Ничего подобного этой одежонке не было у него сроду, да и не видел. Какие-то солдатского вида штаны, стираные-застираные. Все равно все в пятнах. Сверху не то блуза, не то косоворотка серая. Пиджачок какой-то мятый весь, вроде как белый когда-то, холщовый, что ли. Пуговицы костяные, одной нет. Господи, да что же это. И босой. Хотя, вот тапки лежат. Под головой были. Черные, стоптанные, с каким-то хвостиком на заднике, другой оторван.

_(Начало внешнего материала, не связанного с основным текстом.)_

-- ==== Sys2Proof/Machine/Numeric.lean ====
section
/-! DEFINITION. Constants, exact rounding and the binary32 format (00_scope.md R6, R8 to R10, 30_encoding.md R88).
Ratios are taken on natural numbers, so nothing is truncated before the one rounding a rule names. -/

namespace Sys2Proof.Machine

/-- `A`, the full-scale amplitude (R6, R121). -/
def amplitude : Depth → Nat
  | .d8 => 127
  | .d16 => 32767

/-- `OFFSET8`: a stored 8-bit sample is the signed value plus this (R6, R56). -/
def offset8 : Int := 127

/-- `R_DEM` (R6). -/
def rDem : Nat := 44100

/-- `F_SLOW` (R6). -/
def fSlow : Nat := 1200

/-- `F_FAST` (R6). -/
def fFast : Nat := 2400

/-- `TOL` (R6). -/
def tol : Nat := 500

/-- `SYNC_SET` (R6, R202). -/
def syncSet : List Nat := [8, 9, 10, 16, 17, 18, 19]

/-- `CARRIER_MIN` (R6, R202). -/
def carrierMin : Nat := 19

/-- `CARRIER_RATE` (R6, R207). -/
def carrierRate : Nat := 2400

/-- `U16_MAX` (R6). -/
def u16Max : Nat := 65535

/-- `round_half_even(a / b)` for a natural ratio: the nearest integer, the even one half-way (R10). -/
def divRoundHalfEven (a b : Nat) : Nat :=
  if 2 * (a % b) < b then a / b
  else if b < 2 * (a % b) then a / b + 1
  else if a / b % 2 = 0 then a / b
  else a / b + 1

/-- The value of an `f32` field (R88). Both zeros are `finite 0`. -/
inductive F32Value where
  | finite (v : ℚ)
  | infinite (negative : Bool)
  | nan
  deriving DecidableEq, Repr

/-- Bits 30..23 of a binary32, the biased exponent (R88). -/
def f32Exponent (w : U32) : Nat := w.toNat / 2 ^ 23 % 2 ^ 8

/-- Bits 22..0 of a binary32, the fraction (R88). -/
def f32Fraction (w : U32) : Nat := w.toNat % 2 ^ 23

/-- Bit 31 of a binary32, the sign (R88). -/
def f32Negative (w : U32) : Bool := w.getLsbD 31

/-- The magnitude of a finite binary32 in units of `2^(-149)`: `m` when `e = 0`, else `(2^23 + m) * 2^(e-1)` (R88). -/
def f32Units (w : U32) : Nat :=
  if f32Exponent w = 0 then f32Fraction w else (2 ^ 23 + f32Fraction w) * 2 ^ (f32Exponent w - 1)

/-- The value of a binary32 (R88). -/
def f32Value (w : U32) : F32Value :=
  if f32Exponent w = 255 then
    if f32Fraction w = 0 then .infinite (f32Negative w) else .nan
  else if f32Negative w then .finite (mkRat (-(f32Units w : Int)) (2 ^ 149))
  else .finite (mkRat (f32Units w : Int) (2 ^ 149))

/-- Whether `2^(e - 149 + 23) <= num / den`, for the search of a binary32's exponent field. -/
def atLeastPow (num den e : Nat) : Bool := decide (2 ^ (e + 23) * den ≤ num * 2 ^ 149)

/-- The number of exponent steps, at most `fuel`, by which `num / den` exceeds the least normal binary32 scale. -/
def f32Scale (num den : Nat) : Nat → Nat
  | 0 => 0
  | fuel + 1 => if atLeastPow num den (fuel + 1) then fuel + 1 else f32Scale num den fuel

/-- `f32_nearest(num / den)` for a non-negative ratio, ties to the even significand (R10). With `e` the scale, the
value is counted in units of `2^(e - 149)`, rounded, and packed; a carry out of the significand moves into the
exponent by the addition. A value whose rounding exceeds the largest finite binary32 packs to infinity
(PRESUMED, the IEEE default; log entry 11). -/
def f32NearestRatio (num den : Nat) : U32 :=
  BitVec.ofNat 32 (min 0x7F800000
    (f32Scale num den 254 * 2 ^ 23 + divRoundHalfEven (num * 2 ^ 149) (den * 2 ^ f32Scale num den 254)))

/-- `f32_nearest(x)` (R10): the sign bit and the nearest magnitude. R10 speaks of the value only; which zero a zero result is
is the model's choice (DESIGN CHOICE, log entry 20): `-0` for a negative `x` that rounds to zero, `+0` for every other. -/
def f32Nearest (x : ℚ) : U32 :=
  if x.num < 0 then 0x80000000#32 ||| f32NearestRatio x.num.natAbs x.den else f32NearestRatio x.num.natAbs x.den

end Sys2Proof.Machine
end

Вдел ноги. В правой мусор попался. Вытряхнул. Снова обул. Встал. Пошатывает.
Курить хочется.
По карманам поискал. Ничего. В одном, в штанах, тряпочка скомканная. Вместо платка, догадался. В других вообще ничего. Хотя нет, что-то такое, вроде палочки. Огрызок карандаша. Сантиметра четыре всего, от силы пять. Сунул обратно.
Господи, да что же это.
Шагнул в сторону костра.
Бомжи какие-то. Еще морду набьют. Нет, один вроде рабочего, или лодочника. Вон весло у него под локтем. Точней, обломок весла. Замолчали, глаза подняли.
Господи, да где ж я.
“Зд-дра…” Выдавить хотел, горло перехватило. “Здра… сту… те…” Еле слышно вышло, шепотом. Лодочник-то курит. “Табачку… бы”. Смотрят. Лодочник за пазуху полез. Достал жестянку, как от леденцов. Открыл. Крошки какие-то, щепочки в протянутую ладонь щепотью ссыпал. Маленькой кучкой, вроде мусора. А, махорка. Так и стою с рукой, кучка крошек махорочных на ладони. Лодочник жестянку закрыл, убрал.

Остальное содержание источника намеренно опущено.